La presenza del premier Matteo Renzi al salotto di Barbara d’Urso è stato solamente l’ultima di molte azioni che hanno fatto storcere il naso a parte della sinistra italiana. Eppure, questa rappresenta la migliore strategia di successo, che la miopia di una certa fetta d’Italia non riesce a comprendere.

Il mio non è un giudizio di valore, ma il tentativo di compiere un’analisi politica, negli spazi ristretti che questa sede mi concede, dell’enorme successo di Renzi e del perché i suoi avversari interni non avranno mai la stessa presa sul Paese.

La Sinistra del PCI

Un interessante editoriale apparso su questo stesso sito, a cura di Nicola Lombardi, analizzava il concetto di “Partito-Azienda”, in diretta correlazione con il concetto di “leadership carismatica”. Questa è un’ottima base per comprendere la differenza fra Renzi e la Camusso, o Bersani, D’Alema, Cuperlo: insomma, i rappresentanti di un modo diverso di fare politica.

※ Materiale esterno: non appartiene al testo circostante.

section
variable (a : Nat) (v : BitVec 8)
@[simp] theorem State.setMemByte_regs : (s.setMemByte a v).regs = s.regs := rfl
@[simp] theorem State.setMemByte_shadow : (s.setMemByte a v).shadow = s.shadow := rfl
@[simp] theorem State.setMemByte_gen : (s.setMemByte a v).gen = s.gen := rfl
@[simp] theorem State.setMemByte_cores : (s.setMemByte a v).cores = s.cores := rfl
@[simp] theorem State.setMemByte_supp : (s.setMemByte a v).supp = s.supp := rfl
@[simp] theorem State.setMemByte_cap : (s.setMemByte a v).cap = s.cap := rfl
@[simp] theorem State.setMemByte_win : (s.setMemByte a v).win = s.win := rfl
@[simp] theorem State.setMemByte_winPar : (s.setMemByte a v).winPar = s.winPar := rfl
@[simp] theorem State.setMemByte_recQ : (s.setMemByte a v).recQ = s.recQ := rfl
@[simp] theorem State.setMemByte_net : (s.setMemByte a v).net = s.net := rfl
@[simp] theorem State.setMemByte_arrived : (s.setMemByte a v).arrived = s.arrived := rfl
@[simp] theorem State.setMemByte_dbg : (s.setMemByte a v).dbg = s.dbg := rfl
@[simp] theorem State.setMemByte_perturbed : (s.setMemByte a v).perturbed = s.perturbed := rfl
@[simp] theorem State.setMemByte_nextXfer : (s.setMemByte a v).nextXfer = s.nextXfer := rfl
@[simp] theorem State.setMemByte_xfers : (s.setMemByte a v).xfers = s.xfers := rfl
@[simp] theorem State.setMemByte_reqs : (s.setMemByte a v).reqs = s.reqs := rfl
@[simp] theorem State.setMemByte_flows : (s.setMemByte a v).flows = s.flows := rfl
@[simp] theorem State.setMemByte_ceBursts : (s.setMemByte a v).ceBursts = s.ceBursts := rfl
@[simp] theorem State.setMemByte_openPages : (s.setMemByte a v).openPages = s.openPages := rfl
@[simp] theorem State.setMemByte_hotDevs : (s.setMemByte a v).hotDevs = s.hotDevs := rfl
@[simp] theorem State.setMemByte_patrolAt : (s.setMemByte a v).patrolAt = s.patrolAt := rfl
@[simp] theorem State.setMemByte_xbarRR : (s.setMemByte a v).xbarRR = s.xbarRR := rfl
@[simp] theorem State.setMemByte_netRR : (s.setMemByte a v).netRR = s.netRR := rfl
@[simp] theorem State.setMemByte_suppNext : (s.setMemByte a v).suppNext = s.suppNext := rfl
@[simp] theorem State.setMemByte_memWrs : (s.setMemByte a v).memWrs = s.memWrs := rfl
@[simp] theorem State.setMemByte_class2 : (s.setMemByte a v).class2 = s.class2 := rfl
@[simp] theorem State.setMemByte_vcCov : (s.setMemByte a v).vcCov = s.vcCov := rfl
@[simp] theorem State.setMemByte_reserve : (s.setMemByte a v).reserve = s.reserve := rfl
@[simp] theorem State.setMemByte_repairs : (s.setMemByte a v).repairs = s.repairs := rfl
@[simp] theorem State.setMemByte_retirePend : (s.setMemByte a v).retirePend = s.retirePend := rfl
@[simp] theorem State.setMemByte_dramBrand : (s.setMemByte a v).dramBrand = s.dramBrand := rfl
@[simp] theorem State.setMemByte_brandBase : (s.setMemByte a v).brandBase = s.brandBase := rfl
@[simp] theorem State.setMemByte_dramUpset : (s.setMemByte a v).dramUpset = s.dramUpset := rfl
@[simp] theorem State.setMemByte_slices : (s.setMemByte a v).slices = s.slices := rfl
@[simp] theorem State.setMemByte_sliceUpset : (s.setMemByte a v).sliceUpset = s.sliceUpset := rfl
@[simp] theorem State.setMemByte_sliceBrand : (s.setMemByte a v).sliceBrand = s.sliceBrand := rfl
@[simp] theorem State.setMemByte_sliceZero : (s.setMemByte a v).sliceZero = s.sliceZero := rfl
@[simp] theorem State.setMemByte_qa : (s.setMemByte a v).qa = s.qa := rfl
@[simp] theorem State.setMemByte_qb : (s.setMemByte a v).qb = s.qb := rfl
@[simp] theorem State.setMemByte_vecHeld : (s.setMemByte a v).vecHeld = s.vecHeld := rfl
@[simp] theorem State.setMemByte_cache : (s.setMemByte a v).cache = s.cache := rfl
@[simp] theorem State.setMemByte_engines : (s.setMemByte a v).engines = s.engines := rfl
@[simp] theorem State.setMemByte_links : (s.setMemByte a v).links = s.links := rfl
@[simp] theorem State.setMemByte_posted : (s.setMemByte a v).posted = s.posted := rfl
@[simp] theorem State.setMemByte_live : (s.setMemByte a v).live = s.live := rfl
@[simp] theorem State.setMemByte_barriers : (s.setMemByte a v).barriers = s.barriers := rfl
@[simp] theorem State.setMemByte_girth0 : (s.setMemByte a v).girth0 = s.girth0 := rfl
@[simp] theorem State.setMemByte_girth1 : (s.setMemByte a v).girth1 = s.girth1 := rfl
@[simp] theorem State.setMemByte_keys : (s.setMemByte a v).keys = s.keys := rfl
@[simp] theorem State.setMemByte_treeFaults : (s.setMemByte a v).treeFaults = s.treeFaults := rfl
@[simp] theorem State.setMemByte_combFaults : (s.setMemByte a v).combFaults = s.combFaults := rfl
@[simp] theorem State.setMemByte_out : (s.setMemByte a v).out = s.out := rfl
@[simp] theorem State.setMemByte_badLinks : (s.setMemByte a v).badLinks = s.badLinks := rfl
@[simp] theorem State.setMemByte_netDegrade : (s.setMemByte a v).netDegrade = s.netDegrade := rfl
@[simp] theorem State.setMemByte_netPend : (s.setMemByte a v).netPend = s.netPend := rfl
@[simp] theorem State.setMemByte_held : (s.setMemByte a v).held = s.held := rfl
@[simp] theorem State.setMemByte_memHeld : (s.setMemByte a v).memHeld = s.memHeld := rfl
@[simp] theorem State.setMemByte_aon : (s.setMemByte a v).aon = s.aon := rfl
@[simp] theorem State.setMemByte_flash : (s.setMemByte a v).flash = s.flash := rfl
@[simp] theorem State.setMemByte_pow : (s.setMemByte a v).pow = s.pow := rfl
@[simp] theorem State.setMemByte_asy : (s.setMemByte a v).asy = s.asy := rfl
@[simp] theorem State.setMemByte_asyTurn : (s.setMemByte a v).asyTurn = s.asyTurn := rfl
@[simp] theorem State.setMemByte_asyTgt : (s.setMemByte a v).asyTgt = s.asyTgt := rfl
@[simp] theorem State.setMemByte_asyFrom : (s.setMemByte a v).asyFrom = s.asyFrom := rfl
@[simp] theorem State.setMemByte_asyAt : (s.setMemByte a v).asyAt = s.asyAt := rfl
@[simp] theorem State.setMemByte_heals : (s.setMemByte a v).heals = s.heals := rfl
@[simp] theorem State.setMemByte_cfgLost : (s.setMemByte a v).cfgLost = s.cfgLost := rfl
@[simp] theorem State.setMemByte_rst : (s.setMemByte a v).rst = s.rst := rfl
@[simp] theorem State.setMemByte_dump : (s.setMemByte a v).dump = s.dump := rfl
@[simp] theorem State.setMemByte_dumpWait : (s.setMemByte a v).dumpWait = s.dumpWait := rfl
@[simp] theorem State.setMemByte_dumpSlots : (s.setMemByte a v).dumpSlots = s.dumpSlots := rfl
@[simp] theorem State.setMemByte_dumpNext : (s.setMemByte a v).dumpNext = s.dumpNext := rfl
@[simp] theorem State.setMemByte_resend : (s.setMemByte a v).resend = s.resend := rfl
@[simp] theorem State.setMemByte_log : (s.setMemByte a v).log = s.log := rfl
@[simp] theorem State.setMemByte_recent : (s.setMemByte a v).recent = s.recent := rfl
@[simp] theorem State.setMemByte_streamSeq : (s.setMemByte a v).streamSeq = s.streamSeq := rfl
@[simp] theorem State.setMemByte_update : (s.setMemByte a v).update = s.update := rfl
@[simp] theorem State.setMemByte_time : (s.setMemByte a v).time = s.time := rfl
@[simp] theorem State.setMemByte_entropyBad : (s.setMemByte a v).entropyBad = s.entropyBad := rfl
@[simp] theorem State.setMemByte_epRetire : (s.setMemByte a v).epRetire = s.epRetire := rfl
@[simp] theorem State.setMemByte_nonceCtr : (s.setMemByte a v).nonceCtr = s.nonceCtr := rfl
@[simp] theorem State.setMemByte_jtag : (s.setMemByte a v).jtag = s.jtag := rfl
@[simp] theorem State.setMemByte_freeCtr : (s.setMemByte a v).freeCtr = s.freeCtr := rfl
@[simp] theorem State.setMemByte_pending : (s.setMemByte a v).pending = s.pending := rfl
@[simp] theorem State.setMemByte_mem : (s.setMemByte a v).mem = Tbl.set memDefault s.mem a v := rfl
end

La leadership carismatica non è affatto emersa unicamente negli ultimi anni; anzi, la sinistra (non il centrosinistra) ha avuto diversi leader carismatici, da Togliatti a Berlinguer. Nonostante ciò, questi ultimi avevano un diverso modus operandi, rispetto a Renzi, nel far presa sulla massa.

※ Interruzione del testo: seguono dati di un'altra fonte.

/-- Holdover after the loss of a source: no source is active, SRC_LOST is set, LOCKED clears, and the trim stays (R39). -/
theorem State.sourceLost_shows (n : Nat) :
    (s.sourceLost n).srcActive = 0 ∧ (s.sourceLost n).genBit 3 = true ∧ (s.sourceLost n).genBit 5 = false ∧ (s.sourceLost n).trim = s.trim := by
  have hstat := s.rd_sourceLost (a := genStat) (by decide) n
  have htrim := s.rd_sourceLost (a := genPg + 0x120) (by decide) n
  have hne : genPg + 0x120 ≠ genStat := by decide
  refine ⟨?_, ?_, ?_, ?_⟩
  · rw [State.srcActive_of_rd _ hstat, State.srcActive, State.heldOver, State.setGenBit, State.rf_wf_field _ (by decide) (by decide), State.setGenBit,
      State.rf_wf_field _ (by decide) (by decide), State.setGenBit, State.rf_wf_field _ (by decide) (by decide), State.rf_wf_same _ (by decide),
          Nat.zero_mod]
  · rw [State.genBit_of_rd _ hstat, State.heldOver, State.genBit_setGenBit_other _ (by decide) (by decide),
      State.genBit_setGenBit_other _ (by decide) (by decide), State.genBit_setGenBit_same _ (by decide)]
  · rw [State.genBit_of_rd _ hstat, State.heldOver, State.genBit_setGenBit_other _ (by decide) (by decide), State.genBit_setGenBit_same _ (by decide)]
  · rw [State.trim, htrim, State.heldOver, State.rd_setGenBit_other _ hne, State.rd_setGenBit_other _ hne, State.rd_setGenBit_other _ hne,
      State.rd_wf_other _ _ _ _ hne, State.trim]

end

section
variable {t16 : Nat} {s : State}

theorem State.withGen_acquire (s : State) (g : Gen) (e : Nat) :
    (s.withGen g).acquire e = s.withGen { g with extend := some (s.ts16 - e % s.ts16) } := rfl

theorem exec_strokeInEdge_early (hsrc : s.srcActive = 2) {k : Nat} (hk : s.gen.lastEdge = some k) (hearly : 2 * (s.gen.base + t16 - k) < s.ts16) :
    exec (.strokeInEdge t16) s = .next (s.bump (genPg + 0x124) 31 0 1) := by
  change execStrokeInEdge t16 s = _
  simp only [execStrokeInEdge, hsrc, hk, hearly, ne_eq, not_true_eq_false, ↓reduceIte, decide_true]

theorem exec_strokeInEdge_acquires (hsrc : s.srcActive = 2) (hk : s.gen.lastEdge = none) (hbit : s.genBit 6 = true) (hacq : s.gen.acquired = false)
    (hext : s.gen.extend = none) : exec (.strokeInEdge t16) s = .next (s.withGen { s.gen with
      acquired := false
      lastEdge := some (s.gen.base + t16)
      extend := some (s.ts16 - (s.gen.base + s.gen.len - (s.gen.base + t16)) % s.ts16) }) := by
  change execStrokeInEdge t16 s = _
  have hbit' (g : Gen) : (s.withGen g).genBit 6 = true := hbit
  simp only [execStrokeInEdge, hsrc, hk, hacq, hext, ne_eq, not_true_eq_false, ↓reduceIte, Bool.false_eq_true, Option.isSome_none]
  refine (if_pos (hbit' { s.gen with acquired := false, extend := none, lastEdge := some (s.gen.base + t16) })).trans (congrArg Host.Outcome.next ?_)
  refine (s.withGen_acquire { s.gen with acquired := false, extend := none, lastEdge := some (s.gen.base + t16) } _).trans ?_
  exact congrArg (fun e => s.withGen { s.gen with acquired := false, lastEdge := some (s.gen.base + t16), extend := some (s.ts16 - e) })
    (Nat.mod_mod (s.gen.base + s.gen.len - (s.gen.base + t16)) s.ts16)

theorem exec_strokeInLost {n : Nat} (hsrc : s.srcActive = 2) (hsince : s.gen.since + 4 * s.ts16 ≤ s.gen.base + 16 * n)
    (hlast : ∀ k, s.gen.lastEdge = some k → k + 4 * s.ts16 ≤ s.gen.base + 16 * n) : exec (.strokeInLost n) s = .next (s.sourceLost n) := by
  change execStrokeInLost n s = _
  have hover : 4 * s.ts16 ≤ s.gen.base + 16 * n - (match s.gen.lastEdge with | some k => max k s.gen.since | none => s.gen.since) := by
    split
    · next k hk =>
      have := hlast k hk
      omega
    · omega
  exact if_pos ⟨hsrc, hover⟩

theorem exec_girthSourceLost {n : Nat} (hsrc : s.srcActive = 1) (hchild : s.girthChild = true) (hsilent : 64 ≤ s.gen.girthSilent) :
    exec (.girthSourceLost n) s = .next (s.sourceLost n) := by
  change execGirthSourceLost n s = _
  exact if_pos ⟨hsrc, hchild, hsilent⟩

/-- While another source is active an edge changes nothing and no loss is declared (R39). -/
theorem exec_otherSource (n : Nat) (s : State) : (s.srcActive ≠ 2 → exec (.strokeInEdge n) s = .next s ∧ exec (.strokeInLost n) s = .next s)
    ∧ (s.srcActive ≠ 1 → exec (.girthSourceLost n) s = .next s) := by
  refine ⟨fun h => ⟨?_, ?_⟩, fun h => ?_⟩
  · change execStrokeInEdge n s = _
    exact if_pos h
  · change execStrokeInLost n s = _
    exact if_neg fun hboth => h hboth.1
  · change execGirthSourceLost n s = _
    exact if_neg fun hboth => h hboth.1

end

/-! ### The timing exchange (R281) -/

theorem blk_lt (b : BitVec 256) (hi lo : Nat) : blk b hi lo < 2 ^ (hi + 1 - lo) := Nat.mod_lt _ (Nat.two_pow_pos _)

/-- A timing block whose kind, stroke, time and exchange number are its fields (R281). -/
theorem timeBlock_fields (kind : Nat) (locked : Bool) (stroke ts exch sender : Nat) :
    blk (mkBlock (timeBlock kind locked stroke ts exch sender)) 9 8 = kind % 4
      ∧ blk (mkBlock (timeBlock kind locked stroke ts exch sender)) 47 16 = stroke % 2 ^ 32
      ∧ blk (mkBlock (timeBlock kind locked stroke ts exch sender)) 79 48 = ts % 2 ^ 32
      ∧ blk (mkBlock (timeBlock kind locked stroke ts exch sender)) 95 80 = exch % 2 ^ 16 := by
  simp only [blk_mkBlock _ (show 9 < 240 by decide), blk_mkBlock _ (show 47 < 240 by decide), blk_mkBlock _ (show 79 < 240 by decide),
    blk_mkBlock _ (show 95 < 240 by decide), timeBlock, packFields]
  omega

section
variable {port t16 : Nat} {block : BitVec 256} {s : State} (hport : port < 12) (hup : s.portUp port = true) (hok : blockOk block = true)
  (hty : blk block 7 0 = 5)
include hport hup hok hty

theorem exec_timeSync_foreign (hkind : blk block 9 8 = 0) (hparent : s.isParentPort port = false) : exec (.timeSync port block t16) s = .next s := by
  refine (if_pos (decide_eq_true hport)).trans ?_
  simp only [State.onBlock, hup, hok, hty, hkind, hparent, Bool.not_true, Bool.not_false, Bool.false_eq_true, ne_eq, not_true_eq_false, or_true,
    ↓reduceIte]

/-- What a child keeps of its parent's SYNC (R281). -/
def State.syncKept (s : State) (block : BitVec 256) (t16 : Nat) : TimeX :=
  let t2 : Int := (t16 : Int) + strokeDiff s.stroke (blk block 47 16) * (s.ts16 : Int)
  { t1 := (blk block 79 48 : Nat), t2 := t2, t3 := t2, exch := blk block 95 80, sender := blk block 108 96, stroke := blk block 47 16,
    parentLocked := decide (blk block 10 10 = 1), heard := true }

theorem exec_timeSync_parent (hkind : blk block 9 8 = 0) (hparent : s.isParentPort port = true) : exec (.timeSync port block t16) s = .next (
    let u := ({ s with time := s.syncKept block t16 } : State).followPath (t16 / 16)
    u.sendBlock port (timeBlock 1 u.pathLocked u.stroke t16 (blk block 95 80) u.myId)) := by
  refine (if_pos (decide_eq_true hport)).trans ?_
  simp only [State.onBlock, hup, hok, hty, hkind, hparent, Bool.not_true, Bool.false_eq_true, ne_eq, not_true_eq_false, or_self, ↓reduceIte]
  rfl

theorem exec_timeReq (hkind : blk block 9 8 = 1) : exec (.timeReq port block t16) s
    = .next (s.sendBlock port (timeBlock 2 s.pathLocked s.stroke t16 (blk block 95 80) s.myId)) := by
  refine (if_pos (decide_eq_true hport)).trans ?_
  simp only [State.onBlock, hup, hok, hty, hkind, Bool.not_true, Bool.false_eq_true, ne_eq, not_true_eq_false, ↓reduceIte]

theorem exec_timeResp_foreign (hkind : blk block 9 8 = 2) (h : s.isParentPort port = false ∨ s.time.heard = false ∨ blk block 95 80 ≠ s.time.exch) :
    exec (.timeResp port block t16) s = .next s := by
  refine (if_pos (decide_eq_true hport)).trans ?_
  simp only [State.onBlock, hup, hok, hty, hkind, Bool.not_true, Bool.false_eq_true, ne_eq, not_true_eq_false, false_or, ↓reduceIte]
  rw [if_pos]
  simpa using h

L’ideologia comunista, negli anni d’oro del PCI, rappresentava il pensiero dominante negli ambienti intellettuali: studenti e professori universitari erano perlopiù comunisti, e ciò aveva dirette conseguenze anche nel mondo accademico; il marxismo ha dominato la storiografia, la filosofia, la critica letteraria di metà novecento.

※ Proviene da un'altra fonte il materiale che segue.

-- ==== Sys2Proof/Machine/State.lean ====
section
/-! DEFINITION. The state of the block and of its host (10_state R20, 00_scope R14), plain data, and the state after reset
(70_reset R271). -/

set_option autoImplicit false

namespace Sys2Proof.Machine

/-- A node of the node store (R12, R60): a leaf carries a symbol and a weight, an internal node a weight and two children. -/
inductive Node where
  | leaf (sym : Sym) (weight : Word)
  | internal (weight : Word) (left right : NodeIx)
  deriving DecidableEq, Repr

/-- The weight of a node, leaf or internal (R13). -/
def Node.weight : Node → Word
  | .leaf _ w       => w
  | .internal w _ _ => w

/-- An entry of the code table: the code is the `len` low bits of `val`, most significant first (R10, R61). -/
structure CodeEntry where
  valid : Bool
  len   : BitVec 9
  val   : BitVec 256
  deriving DecidableEq, Repr

/-- The errors a command can raise (60_exceptions R230). Each is an effect of the machine, never a stop of it. -/
inductive Err where
  | malformedHeader
  | truncatedStream
  | badSymbol
  | treeOverflow
  | lengthOverflow
  | noCode
  | sourceMismatch
  | illegalCmd
  | sequenceErr
  deriving DecidableEq, Repr

/-- The registers of the map of R22, each at its offset. -/
inductive Reg where
  | cmd | status | errInfo | irqEn | tag | inCount | encCount | decCount | outBits | hdrBits | root | nodeCount | idx
  | freqData | codeInfo | codeData | nodeInfo | nodeWeight | nodeLink
  deriving DecidableEq, Repr

/-- What the host can do (30_encoding R113, 10_state R64, R65). An address is the access's offset from BASE (20_memory R80). -/
inductive HostInstr where
  | wr (addr width : Nat) (v : Word)       -- MemWrite(addr, width, v)
  | rd (addr width : Nat)                  -- MemRead(addr, width), the value goes to `reads`
  | poll (addr : Nat) (mask value : Word)  -- read until (read AND mask) = value
  | setIn (bytes : List Byte) (pos : Nat)  -- replace IN; `IN <- bytes` is position 0
  | seekIn (pos : Nat)                     -- reposition IN
  | setOut (bits : List Bool)              -- replace OUT; `OUT <- empty` is []
  deriving DecidableEq, Repr

/-- Who makes a step: the host, the block's sequencer (R14), or the platform asserting `rst` (R270). -/
inductive Agent where
  | host
  | block
  | reset
  deriving DecidableEq, Repr

/-- The whole state. BUSY is `pending` being present (R62) and `irq` is `ie` and `done` (R66): both are views, below. -/
structure State where
  -- the parameters of R7: arguments of the model, never changed by a step (log 1)
  params    : Params
  -- PENDING (R62)
  pending   : Option Word
  -- STATUS (R24 to R36)
  done      : Bool
  err       : Bool
  ign       : Bool
  errCode   : Nibble
  lastOp    : Nibble
  errStep   : Nibble
  freqV     : Bool
  treeV     : Bool
  codeV     : Bool
  hdrV      : Bool
  treeSrc   : Bool
  -- ERRINFO (R38) and IRQ_EN.IE (R39)
  errInfo   : Word
  ie        : Bool
  -- the count registers (R41 to R45)
  inCount   : Word
  encCount  : Word
  decCount  : Word
  outBits   : Word
  hdrBits   : Word
  -- IDX (R48)
  index     : BitVec 10
  wsel      : BitVec 3
  -- the internal memories (R59 to R61): (index, entry) pairs, strictly rising, none equal to the unlisted entry
  freq      : List (Nat × Word)
  nodes     : List (Nat × Node)
  nodeCount : BitVec 10
  root      : NodeIx
  codes     : List (Nat × CodeEntry)
  -- the IN port (R64) and the OUT port (R65), the host's
  inBytes   : List Byte
  inPos     : Nat
  out       : List Bool
  -- the model's own: the host's instructions to come, what its reads returned (newest first; log 7), who moves (log 6),
  -- and the counter of the free values (log 4)
  host      : List HostInstr
  reads     : List Word
  schedule  : List Agent
  draws     : Nat
  deriving DecidableEq, Repr

/-- STATUS.BUSY: `PENDING` "is none exactly when BUSY = 0" (R25, R62). -/
def State.busy (s : State) : Bool := s.pending.isSome

/-- The interrupt output: `irq = IRQ_EN.IE AND STATUS.DONE` (R66). -/
def State.irq (s : State) : Bool := s.ie && s.done

/-- The state after reset (R271). The contents of FREQ, NODE and CODE are the model's choice (log 2), and so are the host-owned
streams (log 3) and the model's own fields (logs 4, 6, 7). -/
def State.reset : State where
  params    := { huffTag := Config.huffTag, base := Config.base }
  pending   := none
  done      := false
  err       := false
  ign       := false
  errCode   := 0
  lastOp    := 0
  errStep   := 0
  freqV     := false
  treeV     := false
  codeV     := false
  hdrV      := false
  treeSrc   := false
  errInfo   := 0
  ie        := false
  inCount   := 0
  encCount  := 0
  decCount  := 0
  outBits   := 0
  hdrBits   := 0
  index     := 0
  wsel      := 0
  freq      := []
  nodes     := []
  nodeCount := 0
  root      := 0
  codes     := []
  inBytes   := []
  inPos     := 0
  out       := []
  host      := []
  reads     := []
  schedule  := []
  draws     := 0

/-- Why the machine stops with a fault. Neither can happen in a state that meets the invariant of Safety.lean (log 9). -/
inductive Fault where
  /-- Raised by GENCODE, WRITE_HEADER and DECODE_BODY when the node store holds no tree at the node they visit: an index that is not
  allocated, a path longer than `MAX_CODE_LEN`, a symbol above 256. SAFE: the rules give such a store no meaning and no run builds one. -/
  | brokenTree
  /-- Raised by BUILD when no symbol has a nonzero count. SAFE: "L = 0 cannot occur while FREQ_V = 1" (R152). -/
  | noLeaf
  deriving DecidableEq, Repr

/-- Why the model gives a step no meaning. -/
inductive Refusal where
  /-- Raised by an arm of `exec` whose instruction has no meaning yet: none is left. SAFE. -/
  | notModelled (mnemonic : String)
  /-- Raised by a host move of IN or OUT while BUSY = 1: "the model has no such host step" (93 I4, R92, R278). SAFE. -/
  | streamMovedWhileBusy
  /-- Raised by a host move of the IN position past `8·|B|`, which R64 excludes. SAFE. -/
  | positionOutsideStream
  deriving DecidableEq, Repr

/-- How a component of a command ends (40_control R131, R132): done, with an answer `a`; with an error raised, its ERRINFO and the
opcode of the component that raised it; or stopped on a store no run builds. -/
inductive Res (α : Type) where
  | ok (a : α) (s : State)
  | raised (e : Err) (info : Word) (step : Nibble) (s : State)
  | stuck (f : Fault)
  deriving DecidableEq, Repr

end Sys2Proof.Machine
end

Eppure, nonostante ciò, il comunismo non faceva presa sulla massa. Il 30% costante alle elezioni del periodo della prima repubblica non dipendeva da un dominio intellettuale, ma dal fatto che le sue idee economiche trovassero il favore degli operai, conquistandosi, così, una grande fetta dell’elettorato italiano, ma mai la maggioranza, sempre orientata a votare Democrazia Cristiana.

Il successo di Renzi

Con la seconda repubblica le cose sono cambiate. Dalla leadership carismatica si è passata ai partiti personali, che ruotano intorno ad un grande leader. Sembra quasi un passo indietro, come se si recuperasse la struttura del PNF, ad un certo punto interamente nelle mani di Mussolini (sebbene non da subito).

Il PDS/DS/PD ha rappresentato l’unica eccezione a questo meccanismo. Dopotutto è dal principale partito di Centrosinistra che è emersa l’idea delle primarie, saggiamente saccheggiata dalla politica statunitense, in cui è la base a scegliere il suo leader.

Renzi è figlio delle primarie ma anche parte di un’altra generazione. La sua maggiore giovinezza rispetto ai precedenti segretari del PDS/DS/PD non è una mera questione anagrafica, ma gli consente di intraprendere un tipo di propaganda politica diverso, più incisivo ed efficace.

Da sempre la sinistra ha avuto dalla sua la convinzione di possedere una sorta di superiorità culturale rispetto ai partiti di centro e destra e al rispettivo elettorato. Questo atteggiamento elitario ha sempre allontanato i politici di centrosinistra da certe vetrine dominate, invece, da politici di centrodestra come ad esempio Silvio Berlusconi.

Non è la sede per giudicare se effettivamente la sinistra può vantare tale superiorità culturale: ma sicuramente tale modo di porsi è figlio del dominio del marxismo negli anni ’70. Questo dominio, però, è ormai tramontato. Il pensiero forte, ci insegna Vattimo, ha lasciato spazio al pensiero debole. Le grandi ideologie sono tramontate e il dibattito culturale in ambiente accademico rimane chiuso in ambiente accademico.

Il vero salotto, ormai, è quello della D’Urso, della De Filippi. La televisione è il principale mezzo di diffusione di idee politiche. Tramite il suo dominio mediatico Berlusconi ha costruito un’intera carriera politica.

Il linguaggio della Camusso, dei Bersani e dei Cuperlo è antiquato rispetto ai nostri tempi. Non dico che le loro idee siano antiquate: su questo non mi pronuncio. Ma si tratta di una strategia politicamente fallimentare.

Renzi, dal punto di vista comunicativo, è uno stratega coi fiocchi: ha capito che occorre cambiare totalmente il modo di porsi. Renzi guarda ad Obama anche dal punto di vista propagandistico, prende spunto dai suoi slogan, dal suo look più televisivo rispetto ai vecchi politici nostrani.

Per tale ragione Renzi è riuscito a costruire il suo 40% e passa di voti alle elezioni: perché ha colto a pieno il Volkgeist, lo spirito del tempo, sfrutta nel modo più adeguato gli strumenti che ha a disposizione, costruendo una leadership carismatica in pieno stile statunitense.

E per tale ragione, all’opposto, i suoi avversari interni non hanno alcuna speranza: Renzi è il presente e il futuro del centrosinistra italiano e lo sarà fino a quando il suo modo di fare propaganda, fatto di selfie e salotti televisivi, non diventerà stantio. Ma occorrerà davvero molto tempo.